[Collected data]
····················
-- ==== Sys2Proof/Certificates/Slice0/Obligations.lean ====
section
/-! DEFINITION. The statements for the provers: each formalises rules of the spec about the model. Their titles, texts and
citations are in OBLIGATIONS.json. -/

open Sys2Proof Sys2Proof.Machine

/-! ## Encoding -/

/-- A few words written out from 30_encoding.md R91 and 95_test_vectors.md decode to their instructions. -/
def Obligations.SampleWordsDecode : Prop :=
  decodeTableWord 48 0x010000000000 = some .reset ∧
  decodeTableWord 48 0x0202000000FF = some (.wreg 0x02 255) ∧
  decodeTableWord 48 0x030A00000000 = some (.rreg 0x0A) ∧
  decodeTableWord 48 0x110300000005 = some (.wbits 3 5) ∧
  decodeTableWord 48 0x142100000000 = some (.rbits 33) ∧
  decodeTableWord 48 0x210000000000 = some .int ∧
  decodeTableWord 48 0x310000000000 = some .dec ∧
  decodeTableWord 48 0x300000000001 = none ∧
  decodeTableWord 48 0xFF0000000000 = none ∧
  decodeTableWord 24 0b100000001010111011 = some (.hdr 2 699) ∧
  decodeTableWord 16 0b0001001000 = some (.runW0 9) ∧
  decodeTableWord 16 0b0000011001 = some (.runW2 [0, 0, 0]) ∧
  decodeTableWord 8 0b0000000 = some .endMark

/-- Decoding the encoding of a well-formed instruction gives it back, with every operand (R90, R91, R98, R99). -/
def Obligations.DecodeOfEncode : Prop :=
  ∀ i : Instr, wellFormed i = true → decode (encode i) = .ok i

/-- A word that is a command is that command's one encoding: no two words are one command's, no two rows overlap
(R94). -/
def Obligations.CommandWordIsItsEncoding : Prop :=
  ∀ (w : CommandWord) (i : Instr), decodeCommand w = .ok i → encode i = .command w

/-- The words that are no command are exactly those of R92. -/
def Obligations.RejectedWordsAreTheIllegalOnes : Prop :=
  ∀ w : CommandWord, (∃ e, decodeCommand w = .error e) ↔ illegalWord w

/-! ## Width, code, bias, wrap -/

/-- `W(v)` is the smallest width whose biased form holds the residual `v`, and at most 8; and its two explicit forms
(R100). -/
def Obligations.WidthIsTheSmallestThatFits : Prop :=
  ∀ v : Int, -128 ≤ v → v ≤ 127 →
    width v ≤ 8 ∧ fits (width v) v = true ∧ (∀ b, b < width v → fits b v = false) ∧
    (v = 0 → width v = 0) ∧
    (v < 0 → 1 ≤ width v ∧ -v ≤ 2 ^ (width v - 1) ∧ ∀ b : Nat, 1 ≤ b → b < width v → (2 : Int) ^ (b - 1) < -v) ∧
    (0 < v → 1 ≤ width v ∧ v < 2 ^ (width v - 1) ∧ ∀ b : Nat, 1 ≤ b → b < width v → (2 : Int) ^ (b - 1) ≤ v)

/-- Adding the wrapped residual to the prediction and wrapping gives the byte back, whatever the prediction (R262 (a)). -/
def Obligations.WrappedResidualRecoversByte : Prop :=
  ∀ (y : Byte) (p : Int), wrapU8 (p + wrapS8 ((y.toNat : Int) - p)) = y

/-! ## The step and the host -/

/-- A step on a command word at the port runs the command it decodes to, the word taken from the port (R94, R250). -/
def Obligations.StepRunsIssuedCommand : Prop :=
  ∀ (s : State) (w : CommandWord) (rest : List HostAction) (i : Instr),
    s.phase = .idle → s.inputs = .command w :: rest → decodeCommand w = .ok i →
    step s = exec i { s with inputs := rest }

/-- A step inside a DEC runs the element whose bits lie at the cursor (R222, R223). Only the bits that DEC reads need be
there: what lies behind the first value that does not fit in `DATA` is not read (R220, R226). -/
def Obligations.StepRunsStreamElement : Prop :=
  ∀ (s : State) (i : Instr) (bits : List Bool), wellFormed i = true →
    (s.phase = .header ∧ encode i = .header bits) ∨ (s.phase = .tokens ∧ encode i = .token bits) →
    streamHolds s s.rpos (bitsReached s i bits) → step s = exec i s

/-- `withFetchWord` places a command word where the next step takes it, and a stream element's bits where the next step
reads them (log 6, log 11: the model's interface). -/
def Obligations.PlacedWordRunsNext : Prop :=
  ∀ (s : State) (nbits w : Nat) (i : Instr), decodeTableWord nbits w = some i →
    (nbits = 48 → step (s.withFetchWord nbits w) = exec i { s with phase := .idle }) ∧
    (nbits ≤ 24 → step (s.withFetchWord nbits w) = exec i (s.withFetchWord nbits w))

/-- An illegal word latches `IllegalCommand`, no command body runs and no output is invalidated (R271, R280); while a
fault is latched it changes nothing (R282 (a), (c)). -/
def Obligations.IllegalWordRaises : Prop :=
  ∀ (s : State) (w : CommandWord) (rest : List HostAction),
    s.phase = .idle → s.inputs = .command w :: rest → illegalWord w →
    (s.fault = false → step s = .next { faulted s 1 with inputs := rest }) ∧
    (s.fault = true → step s = .next { commandOver s with inputs := rest })

/-- The fault gate: while a fault is latched every command but RESET and RREG is dropped (R250 (1), R282 (a)). -/
def Obligations.FaultGateDropsCommands : Prop :=
  ∀ (i : Instr) (s : State), isCommand i = true → i ≠ .reset → (∀ r, i ≠ .rreg r) → s.fault = true →
    exec i s = .next s

/-- The only ways out of the fault state are the RESET command and the reset input (R284, R310). -/
def Obligations.OnlyResetLeavesTheFaultState : Prop :=
  ∀ s t : State, s.phase = .idle → s.fault = true → step s = .next t → t.fault = false →
    ∃ rest, s.inputs = .command 0x010000000000 :: rest ∨ s.inputs = .resetInput :: rest

/-- While a fault is latched no instruction but RESET changes `FAULT` or `CAUSE` (R22, R282 (c)). -/
def Obligations.FirstCauseIsKept : Prop :=
  ∀ (i : Instr) (s t : State), s.fault = true → i ≠ .reset → exec i s = .next t →
    t.fault = true ∧ t.cause = s.cause

/-- The host writes bytes below the capacity: they hold the values written, and nothing else changes (R67, R320). -/
def Obligations.HostWritesHoldTheirBytes : Prop :=
  ∀ (s : State) (addr : Nat) (bytes : List Byte) (rest : List HostAction), s.phase = .idle →
    (s.inputs = .writeData addr bytes :: rest → addr + bytes.length ≤ s.cfg.dataBytes →
      ∃ t, step s = .next t ∧ t = { s with inputs := rest, data := t.data } ∧
        (∀ j, (h : j < bytes.length) → t.data.read (addr + j) = some bytes[j]) ∧
        ∀ a, a < addr ∨ addr + bytes.length ≤ a → t.data.read a = s.data.read a) ∧
    (s.inputs = .writeStream addr bytes :: rest → addr + bytes.length ≤ s.cfg.streamBytes →
      ∃ t, step s = .next t ∧ t = { s with inputs := rest, stream := t.stream } ∧
        (∀ j, (h : j < bytes.length) → t.stream.read (addr + j) = some bytes[j]) ∧
        ∀ a, a < addr ∨ addr + bytes.length ≤ a → t.stream.read a = s.stream.read a)

/-- A host read of a valid byte returns it (R320). Of an unspecified one it is refused (R18; its form: log 2). Beyond the
capacity it is a fault: the model's choice (log 8). -/
def Obligations.HostReadsOnlyValidBytes : Prop :=
  ∀ (s : State) (addr : Nat) (rest : List HostAction), s.phase = .idle →
    (s.inputs = .readData addr :: rest →
      (∀ b, addr < s.cfg.dataBytes → addr < s.dlen.toNat → s.data.read addr = some b →
        step s = .next { s with inputs := rest, hostReads := s.hostReads ++ [b] }) ∧
      (addr < s.cfg.dataBytes → (s.dlen.toNat ≤ addr ∨ s.data.read addr = none) →
        step s = .refused (.unspecifiedByte .data addr)) ∧
      (s.cfg.dataBytes ≤ addr → step s = .fault (.noSuchAddress .data addr))) ∧
    (s.inputs = .readStream addr :: rest →
      (∀ b, addr < s.cfg.streamBytes → addr < s.slen.toNat → s.stream.read addr = some b →
        step s = .next { s with inputs := rest, hostReads := s.hostReads ++ [b] }) ∧
      (addr < s.cfg.streamBytes → (s.slen.toNat ≤ addr ∨ s.stream.read addr = none) →
        step s = .refused (.unspecifiedByte .stream addr)) ∧
      (s.cfg.streamBytes ≤ addr → step s = .fault (.noSuchAddress .stream addr)))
····················
### REQUIREMENT:
Nothing is wanted except the number of lines in the entries above that include the word "dataBytes".

### TASK OUTPUT:
4